Stored data entries:
::::::::

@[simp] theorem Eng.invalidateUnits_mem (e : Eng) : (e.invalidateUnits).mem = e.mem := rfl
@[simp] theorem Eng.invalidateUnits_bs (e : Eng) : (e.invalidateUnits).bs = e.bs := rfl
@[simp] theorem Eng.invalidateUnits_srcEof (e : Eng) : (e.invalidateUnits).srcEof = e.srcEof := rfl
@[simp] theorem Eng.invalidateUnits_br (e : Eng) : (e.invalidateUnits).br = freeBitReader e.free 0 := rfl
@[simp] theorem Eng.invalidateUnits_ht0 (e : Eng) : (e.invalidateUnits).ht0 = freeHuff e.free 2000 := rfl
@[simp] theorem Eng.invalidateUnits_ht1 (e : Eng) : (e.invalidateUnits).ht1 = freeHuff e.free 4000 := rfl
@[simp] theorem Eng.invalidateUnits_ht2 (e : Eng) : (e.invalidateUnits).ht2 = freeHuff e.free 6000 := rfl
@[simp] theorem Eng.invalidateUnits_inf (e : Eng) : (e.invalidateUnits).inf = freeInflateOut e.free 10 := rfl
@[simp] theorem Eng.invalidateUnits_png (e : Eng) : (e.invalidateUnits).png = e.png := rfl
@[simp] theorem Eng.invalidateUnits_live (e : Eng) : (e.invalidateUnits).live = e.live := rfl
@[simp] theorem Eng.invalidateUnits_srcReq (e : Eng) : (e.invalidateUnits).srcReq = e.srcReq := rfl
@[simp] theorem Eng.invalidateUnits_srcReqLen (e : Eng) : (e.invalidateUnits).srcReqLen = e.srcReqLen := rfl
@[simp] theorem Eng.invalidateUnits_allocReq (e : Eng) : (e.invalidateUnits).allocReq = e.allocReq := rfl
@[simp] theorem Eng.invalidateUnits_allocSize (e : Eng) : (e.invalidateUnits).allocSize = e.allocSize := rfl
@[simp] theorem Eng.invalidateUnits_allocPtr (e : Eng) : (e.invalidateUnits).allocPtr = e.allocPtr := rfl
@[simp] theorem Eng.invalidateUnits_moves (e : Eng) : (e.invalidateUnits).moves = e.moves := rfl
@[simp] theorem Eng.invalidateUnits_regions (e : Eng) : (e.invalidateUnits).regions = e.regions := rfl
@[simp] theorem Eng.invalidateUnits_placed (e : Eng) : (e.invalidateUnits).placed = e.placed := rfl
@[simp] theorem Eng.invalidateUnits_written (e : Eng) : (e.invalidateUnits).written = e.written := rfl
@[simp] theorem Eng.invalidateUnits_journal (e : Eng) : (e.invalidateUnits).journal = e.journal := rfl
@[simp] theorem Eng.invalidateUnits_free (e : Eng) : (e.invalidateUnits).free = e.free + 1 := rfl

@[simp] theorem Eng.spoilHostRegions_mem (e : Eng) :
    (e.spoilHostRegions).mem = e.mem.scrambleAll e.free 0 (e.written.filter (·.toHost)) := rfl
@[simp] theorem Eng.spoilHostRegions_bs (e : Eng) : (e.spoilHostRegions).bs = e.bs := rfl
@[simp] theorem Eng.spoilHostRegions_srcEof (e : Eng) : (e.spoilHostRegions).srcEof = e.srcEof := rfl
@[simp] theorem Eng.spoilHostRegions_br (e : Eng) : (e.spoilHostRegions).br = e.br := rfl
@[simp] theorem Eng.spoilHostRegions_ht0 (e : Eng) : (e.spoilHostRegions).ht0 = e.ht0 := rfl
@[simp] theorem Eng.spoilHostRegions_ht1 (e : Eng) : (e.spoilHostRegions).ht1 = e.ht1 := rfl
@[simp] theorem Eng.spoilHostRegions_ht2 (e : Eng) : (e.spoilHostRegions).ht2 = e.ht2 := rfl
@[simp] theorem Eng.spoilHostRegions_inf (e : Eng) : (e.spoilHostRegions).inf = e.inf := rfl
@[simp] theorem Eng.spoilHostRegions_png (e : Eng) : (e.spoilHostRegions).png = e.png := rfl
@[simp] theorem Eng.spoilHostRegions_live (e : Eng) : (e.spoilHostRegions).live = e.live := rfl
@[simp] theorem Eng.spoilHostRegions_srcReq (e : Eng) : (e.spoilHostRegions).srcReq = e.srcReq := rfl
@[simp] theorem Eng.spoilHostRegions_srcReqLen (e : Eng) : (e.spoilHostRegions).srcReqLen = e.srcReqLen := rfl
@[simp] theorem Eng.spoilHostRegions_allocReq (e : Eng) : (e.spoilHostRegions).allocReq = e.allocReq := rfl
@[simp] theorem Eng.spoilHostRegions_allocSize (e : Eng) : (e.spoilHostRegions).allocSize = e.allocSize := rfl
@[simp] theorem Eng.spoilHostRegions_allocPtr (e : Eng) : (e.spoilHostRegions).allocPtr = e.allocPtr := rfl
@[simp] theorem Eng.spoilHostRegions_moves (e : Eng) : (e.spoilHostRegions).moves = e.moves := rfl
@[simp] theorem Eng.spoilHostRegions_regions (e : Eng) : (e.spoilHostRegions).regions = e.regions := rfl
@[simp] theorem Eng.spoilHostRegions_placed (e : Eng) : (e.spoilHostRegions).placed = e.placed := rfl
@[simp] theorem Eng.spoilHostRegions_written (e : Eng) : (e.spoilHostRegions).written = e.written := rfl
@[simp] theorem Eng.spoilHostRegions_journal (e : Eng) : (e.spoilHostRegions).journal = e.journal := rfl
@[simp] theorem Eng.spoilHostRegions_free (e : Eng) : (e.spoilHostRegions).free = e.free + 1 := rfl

::::::::

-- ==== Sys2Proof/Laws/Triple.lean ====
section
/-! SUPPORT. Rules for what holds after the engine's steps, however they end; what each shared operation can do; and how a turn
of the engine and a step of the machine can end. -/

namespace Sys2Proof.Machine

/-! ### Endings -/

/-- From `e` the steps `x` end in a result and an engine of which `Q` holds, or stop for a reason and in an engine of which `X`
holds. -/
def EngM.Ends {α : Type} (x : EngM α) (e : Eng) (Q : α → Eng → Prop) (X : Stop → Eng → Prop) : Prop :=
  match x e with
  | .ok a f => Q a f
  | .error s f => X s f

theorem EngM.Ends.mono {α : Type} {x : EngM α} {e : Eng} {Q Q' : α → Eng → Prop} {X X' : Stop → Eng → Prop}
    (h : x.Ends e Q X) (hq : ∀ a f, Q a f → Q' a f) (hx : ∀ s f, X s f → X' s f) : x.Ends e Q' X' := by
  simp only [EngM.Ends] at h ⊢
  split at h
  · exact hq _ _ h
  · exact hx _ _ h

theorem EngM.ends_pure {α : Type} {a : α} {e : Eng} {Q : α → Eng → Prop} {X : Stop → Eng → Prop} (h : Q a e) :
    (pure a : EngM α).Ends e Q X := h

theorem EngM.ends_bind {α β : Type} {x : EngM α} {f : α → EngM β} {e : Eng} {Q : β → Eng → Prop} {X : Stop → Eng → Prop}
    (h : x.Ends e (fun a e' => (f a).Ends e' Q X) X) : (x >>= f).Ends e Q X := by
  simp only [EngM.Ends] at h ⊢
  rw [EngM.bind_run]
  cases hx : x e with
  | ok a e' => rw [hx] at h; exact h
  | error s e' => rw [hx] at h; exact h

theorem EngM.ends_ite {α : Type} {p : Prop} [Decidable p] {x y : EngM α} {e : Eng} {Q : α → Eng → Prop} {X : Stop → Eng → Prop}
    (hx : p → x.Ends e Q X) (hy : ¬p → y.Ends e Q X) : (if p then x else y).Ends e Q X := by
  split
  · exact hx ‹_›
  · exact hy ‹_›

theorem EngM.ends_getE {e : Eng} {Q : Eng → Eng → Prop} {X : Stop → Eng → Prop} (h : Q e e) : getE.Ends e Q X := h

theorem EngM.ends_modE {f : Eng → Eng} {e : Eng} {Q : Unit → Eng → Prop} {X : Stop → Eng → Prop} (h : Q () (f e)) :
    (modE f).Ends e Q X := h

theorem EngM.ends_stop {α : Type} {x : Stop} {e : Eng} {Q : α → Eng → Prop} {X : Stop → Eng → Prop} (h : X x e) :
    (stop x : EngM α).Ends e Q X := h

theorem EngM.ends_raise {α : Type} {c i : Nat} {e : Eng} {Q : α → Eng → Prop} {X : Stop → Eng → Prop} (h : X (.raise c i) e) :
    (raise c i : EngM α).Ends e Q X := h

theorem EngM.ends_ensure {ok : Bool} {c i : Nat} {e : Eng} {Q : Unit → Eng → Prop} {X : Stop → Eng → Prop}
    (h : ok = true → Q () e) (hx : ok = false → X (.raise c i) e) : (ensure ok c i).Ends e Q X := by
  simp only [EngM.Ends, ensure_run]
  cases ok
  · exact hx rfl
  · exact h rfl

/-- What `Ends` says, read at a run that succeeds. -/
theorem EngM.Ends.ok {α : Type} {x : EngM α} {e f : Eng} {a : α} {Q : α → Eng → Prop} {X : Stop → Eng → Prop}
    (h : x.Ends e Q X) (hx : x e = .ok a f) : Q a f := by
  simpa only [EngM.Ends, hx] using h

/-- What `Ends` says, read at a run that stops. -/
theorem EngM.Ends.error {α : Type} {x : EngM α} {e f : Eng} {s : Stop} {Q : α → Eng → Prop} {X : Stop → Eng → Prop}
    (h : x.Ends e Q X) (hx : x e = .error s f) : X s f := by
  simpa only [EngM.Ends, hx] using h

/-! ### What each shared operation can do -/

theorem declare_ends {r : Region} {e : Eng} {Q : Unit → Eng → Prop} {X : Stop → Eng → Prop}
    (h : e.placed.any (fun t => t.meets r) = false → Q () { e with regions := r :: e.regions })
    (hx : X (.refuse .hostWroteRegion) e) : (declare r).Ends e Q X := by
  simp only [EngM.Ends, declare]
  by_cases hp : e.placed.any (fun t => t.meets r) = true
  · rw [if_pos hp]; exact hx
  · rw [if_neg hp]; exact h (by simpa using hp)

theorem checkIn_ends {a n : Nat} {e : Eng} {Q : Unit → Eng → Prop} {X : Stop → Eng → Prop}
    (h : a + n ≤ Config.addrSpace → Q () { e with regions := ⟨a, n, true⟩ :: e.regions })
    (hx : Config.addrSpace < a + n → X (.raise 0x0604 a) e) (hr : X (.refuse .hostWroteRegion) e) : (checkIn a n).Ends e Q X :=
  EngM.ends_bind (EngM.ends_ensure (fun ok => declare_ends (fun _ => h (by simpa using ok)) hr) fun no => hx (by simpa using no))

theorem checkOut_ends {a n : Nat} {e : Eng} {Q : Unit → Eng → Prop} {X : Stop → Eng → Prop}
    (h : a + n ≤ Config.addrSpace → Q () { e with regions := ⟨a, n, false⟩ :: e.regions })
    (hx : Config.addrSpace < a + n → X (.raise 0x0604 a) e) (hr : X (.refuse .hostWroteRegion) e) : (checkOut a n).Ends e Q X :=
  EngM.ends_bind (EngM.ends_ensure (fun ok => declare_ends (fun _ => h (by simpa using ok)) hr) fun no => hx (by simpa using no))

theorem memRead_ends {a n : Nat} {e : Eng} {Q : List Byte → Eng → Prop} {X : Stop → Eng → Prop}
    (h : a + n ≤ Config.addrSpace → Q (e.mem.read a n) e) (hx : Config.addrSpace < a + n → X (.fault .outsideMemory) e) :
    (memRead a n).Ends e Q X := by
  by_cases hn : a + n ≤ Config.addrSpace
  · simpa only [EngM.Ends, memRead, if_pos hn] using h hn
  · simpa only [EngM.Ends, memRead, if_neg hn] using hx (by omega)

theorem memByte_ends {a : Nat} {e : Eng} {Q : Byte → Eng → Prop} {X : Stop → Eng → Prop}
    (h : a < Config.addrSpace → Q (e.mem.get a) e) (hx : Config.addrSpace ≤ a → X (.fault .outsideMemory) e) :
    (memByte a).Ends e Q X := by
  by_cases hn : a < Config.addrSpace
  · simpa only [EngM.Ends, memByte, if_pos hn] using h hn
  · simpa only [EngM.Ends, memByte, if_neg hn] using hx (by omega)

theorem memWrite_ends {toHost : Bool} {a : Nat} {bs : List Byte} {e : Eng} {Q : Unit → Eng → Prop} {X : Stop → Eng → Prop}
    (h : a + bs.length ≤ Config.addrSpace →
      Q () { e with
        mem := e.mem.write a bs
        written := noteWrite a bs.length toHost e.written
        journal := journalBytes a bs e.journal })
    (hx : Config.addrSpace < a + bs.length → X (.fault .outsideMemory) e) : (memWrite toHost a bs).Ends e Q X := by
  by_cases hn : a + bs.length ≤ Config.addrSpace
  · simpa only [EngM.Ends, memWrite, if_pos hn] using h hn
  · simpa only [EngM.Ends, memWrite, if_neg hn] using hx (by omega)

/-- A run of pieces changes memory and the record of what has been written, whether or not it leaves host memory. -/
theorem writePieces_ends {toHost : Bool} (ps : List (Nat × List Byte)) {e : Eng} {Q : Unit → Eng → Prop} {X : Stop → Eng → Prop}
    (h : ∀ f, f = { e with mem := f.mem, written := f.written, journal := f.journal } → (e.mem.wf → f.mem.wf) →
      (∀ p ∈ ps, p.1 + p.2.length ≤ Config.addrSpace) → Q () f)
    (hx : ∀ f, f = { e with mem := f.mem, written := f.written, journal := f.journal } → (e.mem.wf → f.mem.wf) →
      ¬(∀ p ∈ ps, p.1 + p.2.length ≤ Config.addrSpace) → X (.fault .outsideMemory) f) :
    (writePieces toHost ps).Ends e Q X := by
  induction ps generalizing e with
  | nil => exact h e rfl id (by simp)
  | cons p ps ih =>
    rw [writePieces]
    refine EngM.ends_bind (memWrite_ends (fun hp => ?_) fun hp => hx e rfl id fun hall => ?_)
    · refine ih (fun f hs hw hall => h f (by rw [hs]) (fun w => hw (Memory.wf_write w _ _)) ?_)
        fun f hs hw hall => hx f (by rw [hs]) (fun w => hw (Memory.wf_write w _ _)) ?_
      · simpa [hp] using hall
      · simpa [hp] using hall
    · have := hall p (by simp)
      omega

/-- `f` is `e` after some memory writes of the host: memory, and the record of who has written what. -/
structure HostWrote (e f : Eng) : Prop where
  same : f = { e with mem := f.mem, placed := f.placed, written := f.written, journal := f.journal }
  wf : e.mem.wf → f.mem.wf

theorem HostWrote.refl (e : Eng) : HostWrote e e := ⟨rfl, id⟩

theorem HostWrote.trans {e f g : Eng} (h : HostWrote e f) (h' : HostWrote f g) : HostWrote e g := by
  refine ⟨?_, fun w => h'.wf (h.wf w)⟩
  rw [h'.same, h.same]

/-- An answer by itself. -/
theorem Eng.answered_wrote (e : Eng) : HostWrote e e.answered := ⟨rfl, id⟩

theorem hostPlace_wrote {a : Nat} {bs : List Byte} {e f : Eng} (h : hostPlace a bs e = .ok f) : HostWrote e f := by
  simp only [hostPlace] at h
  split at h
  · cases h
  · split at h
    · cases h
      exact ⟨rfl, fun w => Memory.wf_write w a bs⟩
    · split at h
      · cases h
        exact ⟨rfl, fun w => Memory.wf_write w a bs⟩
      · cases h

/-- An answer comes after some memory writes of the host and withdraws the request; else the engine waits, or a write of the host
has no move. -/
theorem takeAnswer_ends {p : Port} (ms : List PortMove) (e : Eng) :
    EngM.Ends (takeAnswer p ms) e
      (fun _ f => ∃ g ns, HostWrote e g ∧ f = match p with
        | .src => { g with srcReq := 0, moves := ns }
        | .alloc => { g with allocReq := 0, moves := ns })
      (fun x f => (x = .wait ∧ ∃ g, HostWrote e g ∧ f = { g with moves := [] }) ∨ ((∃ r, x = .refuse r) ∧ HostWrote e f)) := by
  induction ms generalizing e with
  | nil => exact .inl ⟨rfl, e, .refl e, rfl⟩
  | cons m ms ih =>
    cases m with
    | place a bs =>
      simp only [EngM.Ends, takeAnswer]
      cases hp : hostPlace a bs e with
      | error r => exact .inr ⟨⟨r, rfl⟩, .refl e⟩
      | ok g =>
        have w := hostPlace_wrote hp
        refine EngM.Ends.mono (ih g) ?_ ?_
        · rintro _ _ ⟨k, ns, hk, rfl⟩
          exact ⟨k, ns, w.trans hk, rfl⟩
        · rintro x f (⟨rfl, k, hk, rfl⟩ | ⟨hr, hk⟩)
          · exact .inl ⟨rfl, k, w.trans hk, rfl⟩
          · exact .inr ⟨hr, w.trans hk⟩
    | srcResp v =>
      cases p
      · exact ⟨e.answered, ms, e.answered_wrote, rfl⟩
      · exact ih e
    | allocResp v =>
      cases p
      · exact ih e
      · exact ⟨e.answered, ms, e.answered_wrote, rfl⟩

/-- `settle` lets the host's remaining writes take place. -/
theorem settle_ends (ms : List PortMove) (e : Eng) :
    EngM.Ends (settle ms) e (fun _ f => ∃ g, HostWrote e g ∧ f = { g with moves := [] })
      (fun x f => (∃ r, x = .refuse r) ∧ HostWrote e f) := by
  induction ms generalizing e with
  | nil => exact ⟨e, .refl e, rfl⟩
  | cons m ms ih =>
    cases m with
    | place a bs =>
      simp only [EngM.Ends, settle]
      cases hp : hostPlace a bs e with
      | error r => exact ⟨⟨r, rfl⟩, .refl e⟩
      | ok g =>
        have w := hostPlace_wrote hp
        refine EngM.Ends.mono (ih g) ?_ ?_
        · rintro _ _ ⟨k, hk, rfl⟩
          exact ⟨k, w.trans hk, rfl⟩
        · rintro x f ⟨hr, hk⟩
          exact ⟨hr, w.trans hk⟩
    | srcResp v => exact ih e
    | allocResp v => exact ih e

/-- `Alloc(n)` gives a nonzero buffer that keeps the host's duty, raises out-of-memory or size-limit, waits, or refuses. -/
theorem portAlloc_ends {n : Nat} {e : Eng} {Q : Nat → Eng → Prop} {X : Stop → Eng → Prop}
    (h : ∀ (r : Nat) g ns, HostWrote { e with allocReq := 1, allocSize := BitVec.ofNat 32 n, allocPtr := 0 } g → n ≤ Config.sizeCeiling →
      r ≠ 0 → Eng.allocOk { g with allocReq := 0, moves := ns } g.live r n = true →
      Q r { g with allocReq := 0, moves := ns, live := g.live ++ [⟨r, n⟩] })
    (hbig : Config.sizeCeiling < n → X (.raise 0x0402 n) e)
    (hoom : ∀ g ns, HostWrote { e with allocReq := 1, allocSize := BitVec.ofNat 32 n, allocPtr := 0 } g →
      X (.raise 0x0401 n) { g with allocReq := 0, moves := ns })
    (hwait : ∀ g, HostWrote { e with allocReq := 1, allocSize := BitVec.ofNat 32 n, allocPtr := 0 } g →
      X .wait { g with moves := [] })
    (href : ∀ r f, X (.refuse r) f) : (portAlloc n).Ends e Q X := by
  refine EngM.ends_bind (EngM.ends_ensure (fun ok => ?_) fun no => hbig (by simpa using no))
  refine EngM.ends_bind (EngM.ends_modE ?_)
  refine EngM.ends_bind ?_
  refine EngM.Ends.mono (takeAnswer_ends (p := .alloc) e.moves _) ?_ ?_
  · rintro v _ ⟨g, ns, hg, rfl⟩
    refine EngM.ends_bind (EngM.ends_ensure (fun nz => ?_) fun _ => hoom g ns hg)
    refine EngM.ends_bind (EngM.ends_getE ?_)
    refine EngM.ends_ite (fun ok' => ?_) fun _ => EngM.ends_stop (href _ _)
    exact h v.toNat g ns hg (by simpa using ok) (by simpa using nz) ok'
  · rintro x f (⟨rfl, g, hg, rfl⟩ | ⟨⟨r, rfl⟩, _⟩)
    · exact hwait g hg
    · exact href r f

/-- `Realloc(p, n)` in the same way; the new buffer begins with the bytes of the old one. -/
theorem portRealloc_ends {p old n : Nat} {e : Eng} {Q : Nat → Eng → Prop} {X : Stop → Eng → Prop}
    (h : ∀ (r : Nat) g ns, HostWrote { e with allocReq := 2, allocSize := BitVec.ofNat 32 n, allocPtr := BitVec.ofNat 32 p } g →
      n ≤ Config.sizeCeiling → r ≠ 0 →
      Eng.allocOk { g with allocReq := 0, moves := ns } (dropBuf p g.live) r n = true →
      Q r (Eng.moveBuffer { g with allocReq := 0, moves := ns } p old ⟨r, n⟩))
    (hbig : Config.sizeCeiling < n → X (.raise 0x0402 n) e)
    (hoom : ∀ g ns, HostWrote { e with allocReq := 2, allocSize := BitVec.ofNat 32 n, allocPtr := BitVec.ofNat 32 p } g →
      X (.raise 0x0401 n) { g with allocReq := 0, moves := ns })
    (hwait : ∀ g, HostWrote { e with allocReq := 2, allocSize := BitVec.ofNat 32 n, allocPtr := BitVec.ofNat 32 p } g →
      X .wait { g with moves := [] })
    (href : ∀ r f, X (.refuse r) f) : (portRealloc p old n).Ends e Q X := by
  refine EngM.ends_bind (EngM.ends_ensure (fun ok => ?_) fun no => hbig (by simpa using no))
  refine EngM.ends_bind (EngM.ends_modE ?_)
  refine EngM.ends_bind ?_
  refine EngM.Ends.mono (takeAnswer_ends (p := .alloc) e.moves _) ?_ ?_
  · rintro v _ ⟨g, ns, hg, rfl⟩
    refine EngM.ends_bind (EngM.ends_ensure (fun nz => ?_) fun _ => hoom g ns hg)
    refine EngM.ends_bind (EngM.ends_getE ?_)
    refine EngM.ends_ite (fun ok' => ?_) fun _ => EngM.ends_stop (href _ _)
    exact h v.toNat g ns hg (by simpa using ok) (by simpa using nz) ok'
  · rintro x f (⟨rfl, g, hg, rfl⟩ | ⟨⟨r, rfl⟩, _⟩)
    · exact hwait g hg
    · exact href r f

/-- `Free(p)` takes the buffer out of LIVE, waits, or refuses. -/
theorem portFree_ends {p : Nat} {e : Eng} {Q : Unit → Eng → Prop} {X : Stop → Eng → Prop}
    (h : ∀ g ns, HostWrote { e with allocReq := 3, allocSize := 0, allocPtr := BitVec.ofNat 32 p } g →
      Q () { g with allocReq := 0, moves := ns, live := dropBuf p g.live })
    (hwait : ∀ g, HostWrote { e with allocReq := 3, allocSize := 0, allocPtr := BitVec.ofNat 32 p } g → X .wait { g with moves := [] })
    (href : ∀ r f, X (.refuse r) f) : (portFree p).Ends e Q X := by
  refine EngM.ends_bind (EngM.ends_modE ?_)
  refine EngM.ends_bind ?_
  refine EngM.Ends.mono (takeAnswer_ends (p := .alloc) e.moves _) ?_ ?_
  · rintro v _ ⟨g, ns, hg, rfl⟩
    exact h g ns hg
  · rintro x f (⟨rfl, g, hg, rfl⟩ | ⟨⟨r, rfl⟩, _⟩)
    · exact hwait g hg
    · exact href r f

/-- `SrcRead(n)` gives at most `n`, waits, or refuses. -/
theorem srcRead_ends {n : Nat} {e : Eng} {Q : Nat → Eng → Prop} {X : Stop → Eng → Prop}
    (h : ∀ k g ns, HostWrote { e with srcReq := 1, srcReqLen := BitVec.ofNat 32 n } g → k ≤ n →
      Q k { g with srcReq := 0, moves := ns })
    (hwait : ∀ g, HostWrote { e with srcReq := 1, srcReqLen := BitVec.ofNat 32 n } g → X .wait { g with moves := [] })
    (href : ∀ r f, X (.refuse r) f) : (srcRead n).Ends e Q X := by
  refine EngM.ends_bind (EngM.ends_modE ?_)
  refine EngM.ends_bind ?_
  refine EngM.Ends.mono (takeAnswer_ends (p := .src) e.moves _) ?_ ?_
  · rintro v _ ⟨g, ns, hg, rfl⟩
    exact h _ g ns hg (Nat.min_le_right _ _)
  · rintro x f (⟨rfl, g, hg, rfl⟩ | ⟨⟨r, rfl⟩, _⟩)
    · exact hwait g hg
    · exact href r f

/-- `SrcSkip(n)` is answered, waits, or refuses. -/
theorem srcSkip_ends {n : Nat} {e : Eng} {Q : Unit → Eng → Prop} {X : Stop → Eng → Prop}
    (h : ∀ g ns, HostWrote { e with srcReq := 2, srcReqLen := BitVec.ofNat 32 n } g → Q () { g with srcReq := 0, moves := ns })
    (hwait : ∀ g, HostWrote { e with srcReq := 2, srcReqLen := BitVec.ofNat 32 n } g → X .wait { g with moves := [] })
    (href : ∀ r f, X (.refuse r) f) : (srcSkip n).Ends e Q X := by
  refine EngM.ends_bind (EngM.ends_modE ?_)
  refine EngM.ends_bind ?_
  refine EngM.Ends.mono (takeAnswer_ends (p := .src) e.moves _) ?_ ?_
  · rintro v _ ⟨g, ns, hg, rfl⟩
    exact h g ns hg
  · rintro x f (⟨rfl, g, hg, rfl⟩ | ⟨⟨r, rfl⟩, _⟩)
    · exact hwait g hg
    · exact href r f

::::::::

Which lines above include the string "BitVec"? Show them.

    (h : ∀ (r : Nat) g ns, HostWrote { e with allocReq := 1, allocSize := BitVec.ofNat 32 n, allocPtr := 0 } g → n ≤ Config.sizeCeiling →
    (hoom : ∀ g ns, HostWrote { e with allocReq := 1, allocSize := BitVec.ofNat 32 n, allocPtr := 0 } g →
    (hwait : ∀ g, HostWrote { e with allocReq := 1, allocSize := BitVec.ofNat 32 n, allocPtr := 0 } g →
    (h : ∀ (r : Nat) g ns, HostWrote { e with allocReq := 2, allocSize := BitVec.ofNat 32 n, allocPtr := BitVec.ofNat 32 p } g →
    (hoom : ∀ g ns, HostWrote { e with allocReq := 2, allocSize := BitVec.ofNat 32 n, allocPtr := BitVec.ofNat 32 p } g →
    (hwait : ∀ g, HostWrote { e with allocReq := 2, allocSize := BitVec.ofNat 32 n, allocPtr := BitVec.ofNat 32 p } g →
    (h : ∀ g ns, HostWrote { e with allocReq := 3, allocSize := 0, allocPtr := BitVec.ofNat 32 p } g →
    (hwait : ∀ g, HostWrote { e with allocReq := 3, allocSize := 0, allocPtr := BitVec.ofNat 32 p } g → X .wait { g with moves := [] })
    (h : ∀ k g ns, HostWrote { e with srcReq := 1, srcReqLen := BitVec.ofNat 32 n } g → k ≤ n →
    (hwait : ∀ g, HostWrote { e with srcReq := 1, srcReqLen := BitVec.ofNat 32 n } g → X .wait { g with moves := [] })
    (h : ∀ g ns, HostWrote { e with srcReq := 2, srcReqLen := BitVec.ofNat 32 n } g → Q () { g with srcReq := 0, moves := ns })
    (hwait : ∀ g, HostWrote { e with srcReq := 2, srcReqLen := BitVec.ofNat 32 n } g → X .wait { g with moves := [] })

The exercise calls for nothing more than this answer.